[Opening PROVIDED DATA section]

theorem execAdcSample_kept {s0 : State} {cI : Int} {cV : Int} {badI : Bool} {badV : Bool} {s : State} (h_s : Kept s0 s) : KeptR s0 (execAdcSample cI cV badI badV s) := by
  unfold execAdcSample
  with_reducible repeat' first | assumption | intro _ | apply State.setMti_kept | apply State.start_kept | apply State.adcFault_kept | apply State.accumulate_kept | apply answer_kept | apply State.settleMti_kept | apply KeptR.next | apply KeptR.ite | apply Kept.ite | dsimp only | split

theorem State.socVNow_kept {s0 : State} {s : State} (h_s : Kept s0 s) : Kept s0 (State.socVNow s).1 := by
  unfold State.socVNow
  with_reducible repeat' first | assumption | intro _ | apply State.tookFree_kept | apply Kept.ite1 | apply Kept.ite | dsimp only | split

theorem State.socCCNow_kept {s0 : State} {s : State} (h_s : Kept s0 s) : Kept s0 (State.socCCNow s).1 := by
  unfold State.socCCNow
  with_reducible repeat' first | assumption | intro _ | apply State.tookFree_kept | apply Kept.ite1 | apply Kept.ite | dsimp only | split

theorem execSocEvaluation_kept {s0 : State} {s : State} (h_s : Kept s0 s) : KeptR s0 (execSocEvaluation s) := by
  unfold execSocEvaluation
  with_reducible repeat' first | assumption | intro _ | apply State.socVNow_kept | apply State.start_kept | apply State.setMti_kept | apply State.socCCNow_kept | apply answer_kept | apply State.settleMti_kept | apply State.legalAdd_kept | apply KeptR.next | apply KeptR.ite | apply Kept.ite | dsimp only | split

theorem State.checkpoint_kept {s0 : State} {s : State} {clean : Bool} {bad : Bool} (h_s : Kept s0 s) : Kept s0 (State.checkpoint s clean bad) := by
  unfold State.checkpoint
  with_reducible repeat' first | assumption | intro _ | apply State.legalEvent_kept | apply Kept.ite | dsimp only | split | apply Kept.mk

theorem execMtiCheckpoint_kept {s0 : State} {bad : Bool} {s : State} (h_s : Kept s0 s) : KeptR s0 (execMtiCheckpoint bad s) := by
  unfold execMtiCheckpoint
  with_reducible repeat' first | assumption | intro _ | apply State.setMti_kept | apply State.start_kept | apply answer_kept | apply State.settleMti_kept | apply State.checkpoint_kept | apply KeptR.next | dsimp only | split

theorem execPowerFailSignal_kept {s0 : State} {bad : Bool} {s : State} (h_s : Kept s0 s) : KeptR s0 (execPowerFailSignal bad s) := by
  unfold execPowerFailSignal
  with_reducible repeat' first | assumption | intro _ | apply answer_kept | apply State.settleMti_kept | apply State.checkpoint_kept | apply State.start_kept | apply KeptR.next | dsimp only | split

theorem execVmetPowerLoss_kept {s0 : State} {cut : Bool} {s : State} (h_s : Kept s0 s) : KeptR s0 (execVmetPowerLoss cut s) := by
  unfold execVmetPowerLoss
  with_reducible repeat' first | assumption | intro _ | apply State.setPd_kept | apply State.resetRegs_kept | apply State.start_kept | apply answer_kept | apply State.setMti_kept | apply KeptR.next | dsimp only | split | apply Kept.mk

theorem State.resumeMti_kept {s0 : State} {s : State} (h_s : Kept s0 s) : Kept s0 (State.resumeMti s) := by
  unfold State.resumeMti
  with_reducible repeat' first | assumption | intro _ | apply State.setF_kept | apply State.setMti_kept | apply State.legalEvent_kept | apply Kept.ite | dsimp only | split | apply Kept.mk

theorem execMtiStart_kept {s0 : State} {crc : Nat} {worn : List Nat} {s : State} (h_s : Kept s0 s) : KeptR s0 (execMtiStart crc worn s) := by
  unfold execMtiStart
  with_reducible repeat' first | assumption | intro _ | apply State.setF_kept | apply State.setPd_kept | apply State.start_kept | apply answer_kept | apply State.settleMti_kept | apply State.resumeMti_kept | apply State.refresh_kept | apply KeptR.next | apply KeptR.ite | apply Kept.ite | dsimp only | split | apply Kept.mk

theorem execClockCheck_kept {s0 : State} {bad : Bool} {s : State} (h_s : Kept s0 s) : KeptR s0 (execClockCheck bad s) := by
  unfold execClockCheck
  with_reducible repeat' first | assumption | intro _ | apply State.setMti_kept | apply State.start_kept | apply answer_kept | apply State.settleMti_kept | apply State.legalEvent_kept | apply KeptR.next | apply KeptR.ite | apply Kept.ite | dsimp only | split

[Closing PROVIDED DATA section]

◆ **YOUR TASK**
Each line above is to be reproduced exactly. Leave none out.

◆ **RESULT OF THIS EXERCISE**
theorem execAdcSample_kept {s0 : State} {cI : Int} {cV : Int} {badI : Bool} {badV : Bool} {s : State} (h_s : Kept s0 s) : KeptR s0 (execAdcSample cI cV badI badV s) := by
  unfold execAdcSample
  with_reducible repeat' first | assumption | intro _ | apply State.setMti_kept | apply State.start_kept | apply State.adcFault_kept | apply State.accumulate_kept | apply answer_kept | apply State.settleMti_kept | apply KeptR.next | apply KeptR.ite | apply Kept.ite | dsimp only | split

theorem State.socVNow_kept {s0 : State} {s : State} (h_s : Kept s0 s) : Kept s0 (State.socVNow s).1 := by
  unfold State.socVNow
  with_reducible repeat' first | assumption | intro _ | apply State.tookFree_kept | apply Kept.ite1 | apply Kept.ite | dsimp only | split

theorem State.socCCNow_kept {s0 : State} {s : State} (h_s : Kept s0 s) : Kept s0 (State.socCCNow s).1 := by
  unfold State.socCCNow
  with_reducible repeat' first | assumption | intro _ | apply State.tookFree_kept | apply Kept.ite1 | apply Kept.ite | dsimp only | split

theorem execSocEvaluation_kept {s0 : State} {s : State} (h_s : Kept s0 s) : KeptR s0 (execSocEvaluation s) := by
  unfold execSocEvaluation
  with_reducible repeat' first | assumption | intro _ | apply State.socVNow_kept | apply State.start_kept | apply State.setMti_kept | apply State.socCCNow_kept | apply answer_kept | apply State.settleMti_kept | apply State.legalAdd_kept | apply KeptR.next | apply KeptR.ite | apply Kept.ite | dsimp only | split

theorem State.checkpoint_kept {s0 : State} {s : State} {clean : Bool} {bad : Bool} (h_s : Kept s0 s) : Kept s0 (State.checkpoint s clean bad) := by
  unfold State.checkpoint
  with_reducible repeat' first | assumption | intro _ | apply State.legalEvent_kept | apply Kept.ite | dsimp only | split | apply Kept.mk

theorem execMtiCheckpoint_kept {s0 : State} {bad : Bool} {s : State} (h_s : Kept s0 s) : KeptR s0 (execMtiCheckpoint bad s) := by
  unfold execMtiCheckpoint
  with_reducible repeat' first | assumption | intro _ | apply State.setMti_kept | apply State.start_kept | apply answer_kept | apply State.settleMti_kept | apply State.checkpoint_kept | apply KeptR.next | dsimp only | split

theorem execPowerFailSignal_kept {s0 : State} {bad : Bool} {s : State} (h_s : Kept s0 s) : KeptR s0 (execPowerFailSignal bad s) := by
  unfold execPowerFailSignal
  with_reducible repeat' first | assumption | intro _ | apply answer_kept | apply State.settleMti_kept | apply State.checkpoint_kept | apply State.start_kept | apply KeptR.next | dsimp only | split

theorem execVmetPowerLoss_kept {s0 : State} {cut : Bool} {s : State} (h_s : Kept s0 s) : KeptR s0 (execVmetPowerLoss cut s) := by
  unfold execVmetPowerLoss
  with_reducible repeat' first | assumption | intro _ | apply State.setPd_kept | apply State.resetRegs_kept | apply State.start_kept | apply answer_kept | apply State.setMti_kept | apply KeptR.next | dsimp only | split | apply Kept.mk

theorem State.resumeMti_kept {s0 : State} {s : State} (h_s : Kept s0 s) : Kept s0 (State.resumeMti s) := by
  unfold State.resumeMti
  with_reducible repeat' first | assumption | intro _ | apply State.setF_kept | apply State.setMti_kept | apply State.legalEvent_kept | apply Kept.ite | dsimp only | split | apply Kept.mk

theorem execMtiStart_kept {s0 : State} {crc : Nat} {worn : List Nat} {s : State} (h_s : Kept s0 s) : KeptR s0 (execMtiStart crc worn s) := by
  unfold execMtiStart
  with_reducible repeat' first | assumption | intro _ | apply State.setF_kept | apply State.setPd_kept | apply State.start_kept | apply answer_kept | apply State.settleMti_kept | apply State.resumeMti_kept | apply State.refresh_kept | apply KeptR.next | apply KeptR.ite | apply Kept.ite | dsimp only | split | apply Kept.mk

theorem execClockCheck_kept {s0 : State} {bad : Bool} {s : State} (h_s : Kept s0 s) : KeptR s0 (execClockCheck bad s) := by
  unfold execClockCheck
  with_reducible repeat' first | assumption | intro _ | apply State.setMti_kept | apply State.start_kept | apply answer_kept | apply State.settleMti_kept | apply State.legalEvent_kept | apply KeptR.next | apply KeptR.ite | apply Kept.ite | dsimp only | split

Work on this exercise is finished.